The Alliance has expressed its views to the Senate Inquiry about Government Bills that provide a framework to abolish Health Workforce Australia (HWA) and the Australian National Preventive Health Agency (ANPHA).
The Alliance emphasised the importance of these agencies’ functions, programs and streams of activity continuing unabated when they are transferred to the Department of Health. Both agencies had developed a detailed understanding of the rural and remote aspects of their work, and good relationships with interested parties - including the Alliance.
It is hoped and expected that these special rural capacities will be retained in the work when it is in the Department of Health.
Health promotion and illness prevention are cost-effective and critical in ensuring that Australia retains its status as one of the world’s longest-lived and healthiest countries. We know also that health workforce shortages in rural and remote areas need to be addressed through different models than those that work in metropolitan areas.

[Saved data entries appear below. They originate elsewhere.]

-- ==== Sys2Proof/Machine/Fields.lean ====
section
/-! DEFINITION. The names of the register fields, of the events and of the snapshot counters: each definition gives the place of
the field of that name in its page's register table. `F` names fields, `K` names counters (by snapshot slot). A field of a page with
several copies takes the copy's number first, then the number of the register within the page. -/
namespace Sys2Proof.Machine

/-- The place of a field: page index, offset, low bit, width, and whether it is live (R56). -/
structure Fld where
  page : Nat
  off : Nat
  lo : Nat
  width : Nat
  live : Bool := false
  deriving DecidableEq, Repr

/-- The place of a counter: page index and snapshot slot (R38). -/
structure Ctr where
  page : Nat
  slot : Nat
  deriving DecidableEq, Repr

The HWA Abolition Bill’s Explanatory Memorandum states that Australia has a “…well distributed health workforce, delivering frontline health services for all Australians”. Many people in rural and remote Australia would be surprised at this description, given that they have poor access to many types of health professional and their services.
The Alliance has emphasised to the Senate Committee the importance of continuing HWA’s strong focus on issues related to regulation, education and multidisciplinary approaches. These encompass medical practitioners and nurses, allied health professionals, pharmacists, dentists, paramedics and health service managers.

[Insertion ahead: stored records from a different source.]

/-- One head on one chip. `Table` fields are keyed by decoder, vector and offset. `histLost`: a flit has left a history early and the event is
due. `reqUsed`, `rwdUsed`: the M2S credits in use, of which `reqOwed`, `rwdOwed` go back with the next flit (R112). `rate`, `coefs`: what the
carbon of the port loads its transmitters with (R97). `mailCmd`: the mailbox command register. `mailAgain`: what this chip, as carbon, would
answer to a command whose completion the home has not reported (R88). `noRoom`: waiting MemSpecRd whose channel queue is full (R121). -/
structure Head where
  decoders : Table Decoder := []
  vecs : Table Vec := []
  logs : Table EventLog := []
  policy : Table Nat := []
  cfgSpace : Table Word := []
  payload : Table Byte := []
  reply : MailReply := {}
  mailBusy : Option Nat := none
  mailRetry : Bool := false
  cdatSeq : Nat := 0
  unmappedNoted : Bool := false
  retryWait : Bool := false
  inReset : Bool := false
  gpf2 : Option (List (Fin 24 × Nat)) := none
  reqQ : List Request := []
  rwdQ : List Request := []
  rxHist : List RxFlit := []
  txHist : List TxFlit := []
  histLost : Bool := false
  reqUsed : Nat := 0
  rwdUsed : Nat := 0
  reqOwed : Nat := 0
  rwdOwed : Nat := 0
  rate : Nat := 0
  coefs : Nat × Nat × Nat := (0, 0, 0)
  mailCmd : Nat := 0
  mailAgain : Option MailReply := none
  noRoom : List Nat := []
  pmeStatus : Bool := false
  txCount : Nat := 0
  rxCount : Nat := 0
  hostAck : Nat := 0
  tapUp : Nat := 0
  tapDown : Nat := 0
  covered : Option Nat := none
  peerDrained : Option Nat := none
  lastStored : Option Nat := none
  seenPos : Option Nat := none
  lastWmSent : Option Nat := none
  lastDrainWm : Option Nat := none
  track : Tracking := {}
  rdTokens : Nat := 0
  wrTokens : Nat := 0
  lastWasReq : Bool := false
  reqNoted : List Nat := []
  rwdNoted : List Nat := []
  peerTracks : Bool := false
  localPos : Option Nat := none
  sessions : List Nat := []
  handshakes : List Nat := []
  spdm : Nat := 0
  doeReply : MailReply := {}
  doeWait : Bool := false
  doeError : Bool := false
  admitted : Option Nat := none
  deriving DecidableEq, Repr

/-! ## Sorter, WMB and Post Box -/

/-- What a Sorter entry waits for. -/
inductive Stage where
  | translate | dram | parcelCache | direct | fill | repair | order | snoop | applied | writeWm | indexWait | done
  deriving DecidableEq, Repr

/-- A Sorter entry (R115): a tag on the home, a shadow entry on the carbon. `noted`: its allocation has counted as waiting (R251); `issued`: its pair access has been issued, for the other line of the pair (R414). -/
structure Tag where
  req : Request
  dpa : Nat
  isTag : Bool
  stage : Stage
  grant : Nat := 0
  orderNo : Option Nat := none
  recSeq : Nat := 0
  snoopsLeft : List (Fin 24) := []
  held : Line := 0
  heldPoison : Bool := false
  fixed : Bool := false
  noted : Bool := false
  issued : Bool := false
  deriving DecidableEq, Repr

/-- The states of a WMB entry (R127). -/
inductive WmbState where
  | free | valid | draining
  deriving DecidableEq, Repr

/-- A WMB entry (R125 to R128, R138). `age` numbers first writes; `whole`: a MemWr without poison has written all 64 bytes; the `issued` fields hold
the entry as its drain was issued. -/
structure WmbEntry where
  state : WmbState := .free
  data : Line := 0
  mask : BitVec 64 := 0
  poison : Bool := false
  redrain : Bool := false
  eligible : Bool := false
  age : Nat := 0
  issuedMask : BitVec 64 := 0
  issued : Line := 0
  whole : Bool := false
  issuedWhole : Bool := false
  issuedPoison : Bool := false
  deriving DecidableEq, Repr

/-- A line charged to the home of the port that wrote it (R129). -/
structure Charge where
  head : Fin 24 := 0
  pos : Nat := 0
  here : Bool := false
  active : Bool := false
  deriving DecidableEq, Repr

/-- A completion that waits for the peer's postmark (R151): the record that announced it, whose own number the chip counts by. -/
structure RingDone where
  e : RingEnd
  recSeq : Option Nat
  deriving DecidableEq, Repr

structure Ring where
  fetched : List RingCmd := []
  finished : List RingDone := []
  deriving DecidableEq, Repr

/-! ## Twin engine, Coxia Link, coherence -/

/-- The transmit and receive side of one chip's Coxia Link. `tx`: envelopes on their way to the peer, oldest first; `waiting`: not
sent yet; `replay`: sent and not acknowledged; `asked`: the reads of peer pages that wait for their answer: who asked, the size and the
Round (R43). -/
structure Link where
  tx : List Envelope := []
  waiting : List EnvBody := []
  replay : List Envelope := []
  seq : Nat := 0
  rxSeq : Nat := 0
  nakNext : Bool := false
  authRun : Nat := 0
  sparing : List (Nat × Nat) := []
  rekeyAt : Option Nat := none
  count : Nat := 0
  asked : List (Requester × Nat × Nat) := []
  deriving DecidableEq, Repr

/-- A gated effect that waits for its covering frame (R177): sender, record sequence number, effect, the command it ends, and the Round in
which the covering frame was sent. -/
structure GatedEffect where
  from' : Twin
  seq : Nat
  effect : Effect
  ends : Option Ends := none
  due : Option Nat := none
  deriving DecidableEq, Repr

/-- The twin engine of one chip. `repairs`: the lines under cross-twin repair and `repairQ` those that wait for one of its 64 places (R210), each with
the SOURCE of its Dead-Letter entry (R454), 0 where none is written; `checked`: the Round whose check of the peer has been made (R181); `peerSlots`: the continuation slots that came
with the peer's last frame (R180); `peerPool`: the peer's pool as this chip knows it (R40); `byteRepairs`: bytes of WMB lines that wait for the peer's (R139); `paused`: extents whose copy the joiner
could not hold (R217); `bridgeQ`, `bridgeSent`: bridged writes that wait to be sent, and the payload bytes bridged in this Round (R178). -/
structure Twe where
  pmSeq : Nat := 0
  rxRecs : List (Nat × PmRecord) := []
  pmApplied : Nat := 0
  gated : List GatedEffect := []
  aliasQ : List AliasWrite := []
  heartbeat : Nat := 0
  lastHb : Option Nat := none
  hbSeen : Bool := false
  checked : Option Nat := none
  peerFrame : Option Frame := none
  peerSlots : List ContSlot := []
  peerPool : Option Nat := none
  digestTurn : Nat := 0
  bothLost : Nat := 0
  hbOnlyLost : Nat := 0
  pulseOnlyLost : Nat := 0
  lossDeclared : Option Nat := none
  handing : List (Fin 6) := []
  handoverWait : List (Fin 6 × Nat) := []
  returnQ : List (Fin 6) := []
  drillBack : Option (Fin 6 × Option Nat) := none
  claimCold : List (Fin 24) := []
  changeMap : Option (List Nat) := none
  changeDram : List Nat := []
  holds : List Nat := []
  repairs : List (Nat × Nat) := []
  repairQ : List (Nat × Nat) := []
  byteRepairs : List (Nat × Nat) := []
  inCopy : List Nat := []
  copied : List Nat := []
  copyDue : List (Nat × Nat) := []
  noJoin : Bool := false
  speakerState : Option (Nat × List Byte) := none
  endpointUp : Bool := false
  cleanCopy : Bool := true
  fromStarting : Bool := false
  startLinkDown : Bool := false
  arrived : List (Nat × List Host.Cell × List Nat) := []
  paused : List Nat := []
  bridgeQ : List BridgedWrite := []
  bridgeSent : Nat := 0
  csign : Nat := 0
  drilling : Option (Fin 6) := none
  deriving DecidableEq, Repr

/-- A snoop that has not been answered: line, target head, kind (0 Cur, 1 Data, 2 Inv), whether its flit is known to be sent. -/
structure Snoop where
  line : Nat
  head : Fin 24
  kind : Nat
  sent : Bool := false
  deriving DecidableEq, Repr

/-- An access that the arbiter has admitted and that is not settled (R244): line, head, position, the record that orders it, whether its
directory action is complete, whether it takes a new entry. -/
structure Unsettled where
  line : Nat
  head : Fin 24
  pos : Nat
  recSeq : Nat
  done : Bool
  alloc : Bool
  deriving DecidableEq, Repr

/-- The coherence engine of one chip: directory entries it arbitrates, the shadow table of those it follows, the victim buffer,
snoops, unsettled accesses, the order number of each domain, accesses that a record has ordered here and not yet acted on, heads to be cleared
(one snooped line, or one domain, where named), the snoops and BIRsp that the carbon lanes showed ahead of the record that orders their access,
and lines whose shadow entry is fetched from the arbiter (R237). -/
structure Che where
  sram : Table DirEntry := []
  shadow : Table DirEntry := []
  shadowDram : Table DirEntry := []
  victims : List Nat := []
  snoops : List Snoop := []
  unsettled : List Unsettled := []
  orderNo : Table Nat := []
  ordered : List (Nat × Fin 24 × Nat) := []
  awaitHandoff : List Nat := []
  migrating : List Nat := []
  answered : List (Fin 24 × Nat) := []
  clearing : List (Fin 24 × Option Nat × Option Nat) := []
  early : List (Nat × Fin 24 × Option Nat) := []
  fetching : List Nat := []
  deriving DecidableEq, Repr

/-! ## Tiers, Metadata Cache, Routes -/

/-- A queued or running migration (R284): class in the order of R284, extent, whether it promotes. -/
structure Mig where
  cls : Nat
  extent : Nat
  promote : Bool
  started : Bool := false
  doneHere : Bool := false
  donePeer : Bool := false
  startRound : Nat := 0
  deriving DecidableEq, Repr

/-- A range command that waits for its extents (R278): its kind (0 promote, 1 evict, 2 discard), the extents left, those acted on, and the
first extent it did not act on with its status. -/
structure RangeWait where
  q : Fin 64
  idx : Nat
  kind : Nat
  left : List Nat
  ok : Nat
  fail : Option (Nat × Nat)
  deriving DecidableEq, Repr

/-- The tier manager and the stored bytes of one chip. `front` holds the bytes of frames, `packed` the bytes of back-tier copies and
`patch` the bytes of patch lines, each keyed by DPA; an unlisted byte is 0 (R263, R268). `leaked`: frames held out of the pool, `refetch`,
`refetchParcels`: extents and parcels whose content the twin is asked for (R444, R445); `indexLost`: sets of the patch index that are rebuilt, with
the Round by which they are (R444); `repairDue`: lines that a save found uncorrectable (R443). -/
structure Trm where
  front : List Host.Cell := []
  packed : List Host.Cell := []
  patch : List Host.Cell := []
  frontPoison : List Nat := []
  packedPoison : List Nat := []
  patchPoison : List Nat := []
  healed : List Nat := []
  patchLines : List Nat := []
  ext : Table ExtEntry := []
  extDram : Table ExtEntry := []
  parcels : Table ParcelEntry := []
  parcelsDram : Table ParcelEntry := []
  dirty : List Nat := []
  dirtyDram : List Nat := []
  objectsDram : Table Obj := []
  patchChains : Table (List Nat) := []
  patchDram : Table (List Nat) := []
  pcacheDram : Table (Nat × Nat) := []
  readyDram : Table Bool := []
  pcacheWaits : List (Nat × Nat) := []
  promoteCredit : Nat := 0
  evictCredit : Nat := 0
  stepDone : List Nat := []
  stepRunning : List Nat := []
  objects : Table Obj := []
  hits : Table Nat := []
  queue : List Mig := []
  slots : List Mig := []
  waits : List RangeWait := []
  firstWrites : List Nat := []
  discards : List Nat := []
  pinWaits : List Nat := []
  freeing : List (Nat × Nat) := []
  zeroing : List Nat := []
  leaked : List Nat := []
  refetch : List Nat := []
  refetchParcels : List Nat := []
  indexLost : List (Nat × Nat) := []
  repairDue : List Nat := []
  ready : Table Bool := []
  fillAhead : List Nat := []
  pcache : Table (Nat × Nat) := []
  pcacheStamp : Nat := 0
  tc : Table (List Nat) := []
  tcFill : Table (Option Nat) := []
  tcHoles : Table (List Nat) := []
  deriving DecidableEq, Repr

/-- One MDC line (R295): tag, whether a line is held, dirty, its way locked, its reference bit. -/
structure MdcLine where
  held : Bool := false
  tag : Nat := 0
  dirty : Bool := false
  locked : Bool := false
  ref : Bool := false
  deriving DecidableEq, Repr

/-- The Metadata Cache: lines keyed by set × 32 + way, the eviction buffer, fills in flight with their discard marks, whether the
reset invalidation has ended, and the maintenance operation in progress (kind, line, lines left). -/
structure Mdc where
  lines : Table MdcLine := []
  evb : List Nat := []
  fills : List (Nat × Bool) := []
  fillQueue : List Nat := []
  invalidated : Bool := false
  op : Option (Nat × Nat × Nat) := none
  disabling : List Nat := []
  deriving DecidableEq, Repr

structure Rte where
  slots : Table RouteSlot := []
  deriving DecidableEq, Repr

/-! ## Media engine -/

/-- A row of the Last (R340, R356). STATE: 0 free, 1 open, 2 closed, 3 waiting for erase, 4 not formatted. -/
structure MdeRow where
  state : Nat := 4
  data : Nat := 28
  live : Nat := 0
  lost : Nat := 0
  nextCell : Nat := 0
  valid : Nat := 0
  closeRound : Nat := 0
  stream : Nat := 0
  queued : Nat := 0
  parcels : Nat := 0
  todo : Nat := 0
  victim : Nat := 0
  deriving DecidableEq, Repr

/-- A program or an erase of a LUN under way (R348): its position, column and row, when it would end undisturbed in µs from Round 0, how often it
was suspended, and whether it is. -/
structure BusyOp where
  pos : Nat
  col : Nat
  row : Nat
  erase : Bool
  ends : Nat
  suspends : Nat := 0
  suspended : Bool := false
  deriving DecidableEq, Repr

It has been of significance that HWA developed a clear understanding of the particular needs of health services in rural, regional and remote areas and recognised that workforce design and planning need to work backwards from outcomes for consumers and population needs.

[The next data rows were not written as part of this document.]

-- ==== Sys2Proof/Machine/Icu.lean ====
section
/-! DEFINITION. The interrupt controller and the core events that meet it: arrivals, coalescing, presentation, claim and completion,
the fast class, WFI (R478 to R484, R496 to R506). -/
namespace Sys2Proof.Machine

/-- The SRC_j register of a source: page and offset (R510). -/
def srcPage (i : Nat) : Nat := 0x111 + i / 256
def srcOff (i : Nat) : Nat := 0x100 + 4 * (i % 256)

/-- A field of SRC_j. -/
def srcFld (i lo width : Nat) : Fld := ⟨srcPage i, srcOff i, lo, width, true⟩

namespace Chip

def srcEnable (c : Chip) (i : Nat) : Bool := c.cfgOn (srcFld i 0 1)
def srcFast (c : Chip) (i : Nat) : Bool := c.cfgOn (srcFld i 1 1)
def srcSmode (c : Chip) (i : Nat) : Bool := c.cfgOn (srcFld i 2 1)
def srcTarget (c : Chip) (i : Nat) : Nat := c.cfg (srcFld i 3 4)
def srcGroup (c : Chip) (i : Nat) : Nat := c.cfg (srcFld i 8 6)
def srcPrio (c : Chip) (i : Nat) : Nat := c.cfg (srcFld i 16 8)
def srcPulse (c : Chip) (i : Nat) : Bool := c.is (srcFld i 24 1)

/-- The status of a source. -/
def src (c : Chip) (i : Nat) : IntSource := c.icu.sources.get (fun _ => {}) i

/-- The chip with the status of a source changed. -/
def mapSrc (c : Chip) (i : Nat) (f : IntSource → IntSource) : Chip :=
  { c with icu := { c.icu with sources := c.icu.sources.set (fun _ => {}) i (f (c.src i)) } }

/-- A coalescing group. -/
def group (c : Chip) (g : Nat) : Group := c.icu.groups.get (fun _ => {}) g

/-- The chip with a coalescing group replaced. -/
def setGroup (c : Chip) (g : Nat) (x : Group) : Chip :=
  { c with icu := { c.icu with groups := c.icu.groups.set (fun _ => {}) g x } }

/-- A logical core: at reset logical core n is CCn (R479). -/
def core (c : Chip) (n : Nat) : Core := c.cores.get (fun n => { phys := n }) n

/-- A live field written (R56): stored, and in use where its page runs. -/
def putLive (c : Chip) (f : Fld) (v : Nat) : Chip := if c.running f.page then c.putCfg f v else c.put f v

/-- The chip with a core changed. -/
def mapCore (c : Chip) (n : Nat) (f : Core → Core) : Chip :=
  { c with cores := c.cores.set (fun n => { phys := n }) n (f (c.core n)) }

/-- Whether a source is pending (R497): enabled, its count above 0, not in service. -/
def pendingSrc (c : Chip) (i : Nat) : Bool := c.srcEnable i && decide ((c.src i).count > 0) && (c.src i).serving.isNone

/-- Whether a pending normal source may be presented as its group goes (R498, R500). -/
def released (c : Chip) (i : Nat) : Bool := c.srcFast i || c.srcGroup i == 0 || (c.src i).fired

/-- The core a pending source goes to: the one it is presented to, which it keeps, or its TARGET (R505). -/
def goesTo (c : Chip) (i : Nat) : Nat := (c.src i).presented.getD (c.srcTarget i)

/-- b of R498. -/
def subbits (c : Chip) : Nat := c.cfg F.ICU_ICU_CFG_SUBBITS

/-- The group level of a source (R498). -/
def level (c : Chip) (i : Nat) : Nat := c.srcPrio i >>> c.subbits

/-- The numbers of the sources that hold anything. -/
def heldSources (c : Chip) : List Nat := c.icu.sources.map (·.1)

/-- The most urgent group level in service on a core, 0xFF where none is (R511). -/
def runLevel (c : Chip) (n : Nat) : Nat :=
  c.heldSources.foldl (fun m i => if (c.src i).serving == some n then min m (c.level i) else m) 0xFF

/-- Whether a source is more urgent than another: level, then sub-priority, then number (R498); PRIO and number decide alike. -/
def before (c : Chip) (i j : Nat) : Bool := decide (c.srcPrio i < c.srcPrio j) || (c.srcPrio i == c.srcPrio j && decide (i < j))

/-- The most urgent of the sources that meet a condition. -/
def best (c : Chip) (p : Nat → Bool) : Option Nat :=
  c.heldSources.foldl (fun b i => if p i then (match b with
    | none => some i
    | some j => if c.before i j then some i else some j) else b) none

/-- Whether a normal source qualifies for presentation to a core (R498). -/
def qualifies (c : Chip) (n i : Nat) : Bool :=
  c.pendingSrc i && !c.srcFast i && c.released i && c.goesTo i == n &&
  decide (c.level i < c.cfg (F.ICO_THRESH n) >>> c.subbits) && decide (c.level i < c.runLevel n)

/-- Whether a source is pending, or was disabled so late that its presentation is still delivered (R503). -/
def stillDue (c : Chip) (i : Nat) : Bool := c.pendingSrc i || ((c.src i).late && decide ((c.src i).count > 0))

/-- Whether a fast source qualifies (R501). -/
def fastQualifies (c : Chip) (n i : Nat) : Bool :=
  c.stillDue i && c.srcFast i && c.goesTo i == n && !(c.core n).inFast

/-- Presents the best normal and the best fast source to a core, and withdraws what it presented before. -/
def presentTo (c : Chip) (n : Nat) : Chip :=
  let b := c.best (c.qualifies n)
  let f := c.best (c.fastQualifies n)
  c.heldSources.foldl (fun d i =>
    if b == some i || f == some i then d.mapSrc i fun x => { x with presented := some n }
    else if (c.src i).presented == some n && (c.src i).serving.isNone && !(c.src i).late then d.mapSrc i fun x => { x with presented := none }
    else d) c

/-- Whether an enabled source wakes a core (R504): it targets the core, and may be presented under R498 or R501 but for the core's THRESH. -/
def wakes (c : Chip) (n i : Nat) : Bool :=
  c.pendingSrc i && c.released i && c.goesTo i == n && (if c.srcFast i then !(c.core n).inFast else decide (c.level i < c.runLevel n))

/-- Wakes a core that sleeps and has a wake event: a source, which counts in WAKES, or MTIP (R484, R504). -/
def wake (c : Chip) (n : Nat) : Chip :=
  let bySource := c.heldSources.any (c.wakes n)
  if (c.core n).asleep && (bySource || (c.core n).mtip) then
    ((c.mapCore n fun x => { x with asleep := false }).put (F.ICO_ASLEEP n) 0).cnt (K.ICT_WAKES n) (bit bySource)
  else c

/-- Decides the presentations of every core anew, and wakes those that sleep. -/
def icuUpdate (c : Chip) : Chip := (List.range 8).foldl (fun c n => (c.presentTo n).wake n) c

/-- A group fires (R500): its pending sources may be presented, its arrivals and timer restart. -/
def fireGroup (c : Chip) (g : Nat) : Chip :=
  let c := c.heldSources.foldl (fun d i =>
    if c.pendingSrc i && c.srcGroup i == g && !c.srcFast i then d.mapSrc i fun x => { x with fired := true } else d) c
  (c.setGroup g {}).cnt (K.ICL_FIRES g)

/-- One arrival of a source (R497, R500): counted where the source is enabled, up to 255, and collected in its group. -/
def arrival (c : Chip) (i : Nat) : Chip :=
  if !c.srcEnable i then c
  else
    let n := min 255 ((c.src i).count + 1)
    let sat := decide (n = 255) && decide ((c.src i).count ≠ 255)
    let c := c.mapSrc i fun x => { x with count := n }
    let c := if sat then (c.cnt K.ICT_COUNT_SATS).raise F.ICU_EV_COUNT_SAT else c
    let g := c.srcGroup i
    let c :=
      if g = 0 || c.srcFast i then c
      else
        let k := min 255 ((c.group g).collected + 1)
        let since := if (c.group g).collected = 0 then c.aonNow else (c.group g).since
        let c := c.setGroup g { collected := k, timing := decide (c.cfg (F.ICL_COAL_TIME_US g) ≠ 0), since }
        if k ≥ c.cfg (F.ICL_COAL_COUNT g) then c.fireGroup g else c
    c.icuUpdate

/-- A pulse source pulses. -/
def pulse (c : Chip) (i : Nat) : Chip := c.arrival i

/-- The input of a level source changes (R497, R503): a rise arrives; a fall before the claim withdraws the source. -/
def inputLevel (c : Chip) (i : Nat) (high : Bool) : Chip :=
  let old := (c.src i).input
  let c := c.mapSrc i fun x => { x with input := high }
  if high && !old then c.arrival i
  else if !high && old && c.srcEnable i && (c.src i).serving.isNone && decide ((c.src i).count > 0) then
    ((c.mapSrc i fun x => { x with count := 0, presented := none, fired := false }).cnt K.ICT_WITHDRAWN).icuUpdate
  else c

The Alliance also highlighted the importance of ANPHA’s work on reducing tobacco use, harmful drinking and substance abuse. It is to be hoped that in its work in these areas the Department of Health will recognise the relative failure, to date, of health promotion campaigns in rural areas. The fact that smoking rates have fallen in Australia's major cities, but not in rural and especially remote areas, is a matter of considerable concern.
Despite its undoubted benefit-cost ratio, only around three per cent of Australia's health dollar is currently spent on health promotion and illness prevention. The value of this three per cent needs to be monitored and hopefully the proportion will be increased.
In continuing HWA’s and ANPHA’s work, the Department must give attention to the particular characteristics of more remote areas, including their special workforce needs.